Pick a recent failed deploy (if you have one) Walk the method out loud. Don’t peek at how it was actually fixed until you’ve written down your hypothesis.
Break a test service deliberately Set NODE_VERSION=14 on a Node service that needs 20. Redeploy. Watch the failure, walk through this tutorial’s relevant step, and fix it. Repeat with a wrong PORT, a missing env var, etc.
Time yourself From the moment the deploy fails to the moment you’ve written a hypothesis. Aim for under 90 seconds.
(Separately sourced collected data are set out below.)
-- ==== Sys2Proof/Machine/Start.lean ====
section
/-! DEFINITION. Power (chapter 17): the supply warning and the final save, reset, the nine steps of start-up (Table 17-4), what
the lane manager's flash holds and restores, and the core supply. -/

namespace Sys2Proof.Machine

/-! ### The supply warning (Table 17-2, Table 17-3) -/

/-- RETAIN_SAVE commands that wait are served by the next periodic save, whose number a final save moves on (R158). -/
def Lane.retargetSaves (x : Lane) : Lane :=
  let waits := fun (o : Outstanding) => match o.why with | .saveDone _ => true | _ => false
  let n := x.man.saveNumber + 1
  x.onMan (fun m => { m with
    outstanding := m.outstanding.map (fun o => if waits o then { o with why := .saveDone n } else o)
    saveAt := if m.outstanding.any waits then some (m.saveAt.getD x.blk.pick.opened) else m.saveAt })

/-- The warning in one lane: a periodic save in progress is abandoned and the final save starts (R544, R545); at class G the
final save has been made (Table 17-3). -/
def Lane.warned (x : Lane) (o : Order) (dom : Domain) (now : Nat) : Lane :=
  let y := x.abandonSave.onPwr (fun p => { p with warn := true, finalDone := false, warns := p.warns + 1 })
  (if x.blk.lane.role = .halted then y else y.startFinal o dom now now).retargetSaves

/-- SUPPLY_WARNING: both lanes raise the warning and set bit 180 (R544). -/
def State.supplyWarning (s : State) : State :=
  if s.pkg.inReset || s.a.blk.pwr.warn || s.b.blk.pwr.warn then s
  else
    ({ s with a := s.a.warned s.pkg.order s.pkg.dom s.pkg.beat, b := s.b.warned s.pkg.order s.pkg.dom s.pkg.beat }).flagBoth 180 true

/-- FINAL_SAVE_DONE: a lane has written its final area and read its closing record back (step 5 of Table 17-2). -/
def State.finalSaveDone (s : State) (l : LaneId) : State :=
  s.onLane l (fun x => x.completeFinal (w32 ((s.pkg.beat - x.finalBeat) / 100)))

/-- WARNING_CLEARED: WARN and FINAL_DONE return to 0, and the cause of bit 180 ends (R547). -/
def State.warningCleared (s : State) : State :=
  let clear := fun (x : Lane) => x.onPwr (fun p => { p with warn := false, finalDone := false })
  ({ s with a := clear s.a, b := clear s.b }).endCauseBoth 180

/-! ### Reset (R549, R317, R538) -/

/-- A lane after a module reset: flash and MRAM stay, everything else is at its reset value. -/
def Lane.afterReset (x : Lane) (cause : Nat) : Lane :=
  { flash := x.flash, mram := x.mram, blk := { pwr := { resetCause := cause } } }

/-- A module reset: every stage goes off, and the always-on domain latches the power-fail stamp, void when TIME_LOST is set. -/
def State.moduleReset (s : State) (cause : Nat) : State :=
  let p := s.pkg
  let d := p.dom
  { s with
    pkg := { beat := p.beat, order := p.order, life := p.life, lcGen := p.lcGen, serial := p.serial
             dom := { d with stamp := if d.timeLost then none else some d.cal.ms, busy := [] } }
    a := s.a.afterReset cause
    b := s.b.afterReset cause }

/-- Beats from the release of a life-cycle command to the end of step 3 of Table 16-8, at most. -/
def fuseBeats : Nat := 1100500

/-- VRST_RESET: a supervisor has crossed VRST (R549). A life-cycle transition whose fuses are blown, or whose first fuse is
blown, is completed; one whose fuses are not leaves the earlier state (R538): before the bound of step 3 which of the two holds
is a free value. -/
def State.vrstReset (s : State) : State :=
  if s.pkg.inReset then s
  else
    let cause := if s.a.blk.pwr.warn || s.b.blk.pwr.warn then 1 else 2
    match s.pkg.transition with
    | none => s.moduleReset cause
    | some (c, t) =>
      if t + fuseBeats ≤ s.pkg.beat then (s.onPkg (fun p => { p with life := c })).moduleReset cause
      else
        let q := s.draw
        if Config.freeBool q.1 then (q.2.onPkg (fun p => { p with life := c })).moduleReset cause else q.2.moduleReset cause

/-- RESET_RELEASE: the module beat count starts at 0 (R245), and the fuses are read (R536). A module that is not in
reset and has a life-cycle transition in progress first blows its fuses and resets (steps 3 and 4 of Table 16-8). -/
def State.resetRelease (s : State) : State :=
  let go := fun (t : State) => t.onPkg (fun p => { p with
    inReset := false, released := true, beat := 0, resetBeat := 0, timeLostAtStart := p.dom.timeLost })
  if s.pkg.inReset then go s
  else match s.pkg.transition with
    | some (c, _) => go ((s.onPkg (fun p => { p with life := c })).moduleReset 3)
    | none => s

/-! ### Boot and self-test (steps 2 and 3 of Table 17-4) -/

/-- The boot ROM's erase of owner data in RETURNED and VOID (step 5 of Table 16-8): blobs, program slots, heddle records, unit,
loop, metering, network and CAN configuration, patterns and the whole MRAM. -/
def Lane.eraseOwner (x : Lane) : Lane :=
  let f := x.flash
  { x with
    mram := {}
    flash := { vwarn := f.vwarn, savePeriod := f.savePeriod, chg := f.chg, enclEn := f.enclEn, portCtl0 := f.portCtl0
               portCtl1 := f.portCtl1, nevEn := f.nevEn, trim := f.trim, alarms := f.alarms, prefer := f.prefer
               kekGenMax := f.kekGenMax } }

/-- The stages of a slot extend MEAS[0] to MEAS[3]: loader, lane manager, the eight front-end images, engine tables (R532). -/
def Lane.measureBoot (x : Lane) (stages : List (List Byte)) : Lane :=
  (List.range 11).foldl (fun (y : Lane) i =>
    y.extend (if i = 0 then 0 else if i = 1 then 1 else if i < 10 then 2 else 3)
      (beBytes 48 (sha384 (stages.getD i [])).toNat)) x

/-- BOOT_COMPLETE: a lane in which no slot verifies stays OFF (R531). -/
def State.bootComplete (s : State) (l : LaneId) (verified : Bool) (version : Nat) (stages : List (List Byte)) : State :=
  let x := s.lane l
  if s.pkg.inReset || x.booted then s
  else
    let erased := if s.pkg.life = .returned || s.pkg.life = .void then x.eraseOwner else x
    if verified then
      s.setLane l (({ erased.measureBoot stages with booted := true, version := version }).onLaneBlk
        (fun b => { b with role := .selftest }))
    else s.setLane l erased

/-- A lane whose partner is in service joins it by Table 03-6 (R552). -/
def Lane.beginJoin (x : Lane) : Lane := x.onLaneBlk (fun b => { b with role := .selftest, rejoinStep := 1 })

/-- The preference record of a lane's flash (R553): PREFER, LANE_HOLDOFF and write count. -/
def Lane.preferRecord (x : Lane) : Nat × Nat × Nat := x.flash.prefer.getD (0, 60, 0)

/-- STARTUP_SELF_TEST: a lane that passes sets its core supply for the first time (Table 17-7) and announces itself (R552); a
lane that fails is OFF. -/
def State.startupSelfTest (s : State) (l : LaneId) (passed : Bool) : State :=
  let x := s.lane l
  if !x.booted || x.tested || x.blk.lane.role ≠ .selftest || x.blk.lane.rejoinStep ≠ 0 then s
  else if !passed then s.onLane l (fun y => ({ y with tested := true }).onLaneBlk (fun b => { b with role := .off }))
  else
    let y := ({ x with tested := true, announced := true, announceBeat := s.pkg.beat }).onPwr (fun p => { p with floor := 600 })
    if (s.lane l.other).inService then s.setLane l y.beginJoin
    else
      let r := x.preferRecord
      (s.setLane l y).send l (.announce x.bootMeas x.version r.1 r.2.1 r.2.2)

/-! ### Pairing (step 4 of Table 17-4, R552) -/

/-- 300 ms in T5 beats. -/
def pairBeats : Nat := 30000000

/-- A lane reaches its role at start-up: its gates open and its heartbeat runs. -/
def Lane.takeRole (x : Lane) (r : Role) (paired : Bool) (now : Nat) : Lane :=
  x.onLaneBlk (fun b => { b with role := r, gatesClosed := false, heartbeat := true, hbBeat := now, paired := paired })

/-- The preference, hold-off and write count in force in a lane. -/
def Lane.setPrefer (x : Lane) (r : Nat × Nat × Nat) : Lane :=
  x.onLaneBlk (fun b => { b with prefer := r.1, holdoff := r.2.1, preferCount := r.2.2 })

/-- A lane waits to be paired. -/
def Lane.waitsPartner (x : Lane) : Bool := x.announced && decide (x.blk.lane.role = .selftest) && decide (x.blk.lane.rejoinStep = 0)

/-- Both lanes have announced within 300 ms of each other and wait. -/
def State.canPair (s : State) : Bool :=
  s.a.waitsPartner && s.b.waitsPartner && s.a.announceBeat ≤ s.b.announceBeat + pairBeats &&
  s.b.announceBeat ≤ s.a.announceBeat + pairBeats

/-- The lanes pair: the preference with the higher write count applies, lane A's with equal counts. Equal entries give the roles;
with different ones the lane of the lower security version, or the non-preferred lane, stays OFF (R552). -/
def State.pair (s : State) : State :=
  let ra := s.a.preferRecord
  let rb := s.b.preferRecord
  let r := if ra.2.2 < rb.2.2 then rb else ra
  let named := (preferred r.1).getD .a
  let s1 : State := { s with a := s.a.setPrefer r, b := s.b.setPrefer r }
  let drop := fun (x : Lane) => { x with inbox := x.inbox.filter (fun m => match m with | .announce .. => false | _ => true) }
  let s2 : State := { s1 with a := drop s1.a, b := drop s1.b }
  if s.a.bootMeas = s.b.bootMeas && s.a.version = s.b.version then
    (s2.onLane named (fun x => x.takeRole .active true s.pkg.beat)).onLane named.other
      (fun x => x.takeRole .standby true s.pkg.beat)
  else
    let winner := if s.a.version < s.b.version then .b else if s.b.version < s.a.version then .a else named
    ((s2.onLane winner (fun x => x.takeRole .active false s.pkg.beat)).onLane winner.other
      (fun x => x.onLaneBlk (fun b => { b with role := .off }))).flag winner 2097 false

/-- LANE_ANNOUNCEMENT: a lane receives its partner's announcement. -/
def State.laneAnnouncement (s : State) (l : LaneId) : State :=
  if (s.lane l).inbox.any (fun m => match m with | .announce .. => true | _ => false) && s.canPair then s.pair else s

/-- PAIRING_TIMEOUT: a lane whose partner has not announced within 300 ms starts alone as active; a partner that completes later
joins by Table 03-6. -/
def State.pairingTimeout (s : State) (l : LaneId) : State :=
  let x := s.lane l
  let y := s.lane l.other
  if x.waitsPartner && x.announceBeat + pairBeats ≤ s.pkg.beat && !s.canPair && !y.inService then
    let s1 := s.onLane l (fun x => (x.setPrefer x.preferRecord).takeRole .active false s.pkg.beat)
    if y.waitsPartner then s1.onLane l.other Lane.beginJoin else s1
  else s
The fastest engineers aren’t faster typists - they recognise patterns faster. The library you’ve built across steps 04-07 is the pattern recognition.

When the docs are the source of truth

This tutorial captures the most common failures as of writing. Render’s platform evolves: new runtime defaults, new instance types, new platform features. If something here ever disagrees with the Render docs, the docs win:

Troubleshooting your deploy - the canonical list of common errors.
Logging - current log retention, streaming, and the log explorer.
Native runtimes - what’s pre-installed and what isn’t.
Health checks - the configuration surface and behavior.

Bookmark them all. The fastest answer to “is this a Render quirk or my bug?” is often a 30-second skim of one of these pages.

Where to go next

You’ve now got a complete troubleshooting toolkit - method, logs literacy, a failure library across all four phases, a flowchart, and a runbook. Natural next stops:

Render CLI for power users - turns the Render Dashboard-based diagnosis loop into a scriptable, CI-integrated one. The render logs and render deploys commands compress a lot of clicks.
Postgres on Render: a deep dive - connection pooling, SSL, and the four-error playbook for the database-layer issues that often appear as 500s in this tutorial.
Advanced Blueprint patterns - the right Blueprint shape removes whole categories of failure (especially env-var drift between services) before they happen.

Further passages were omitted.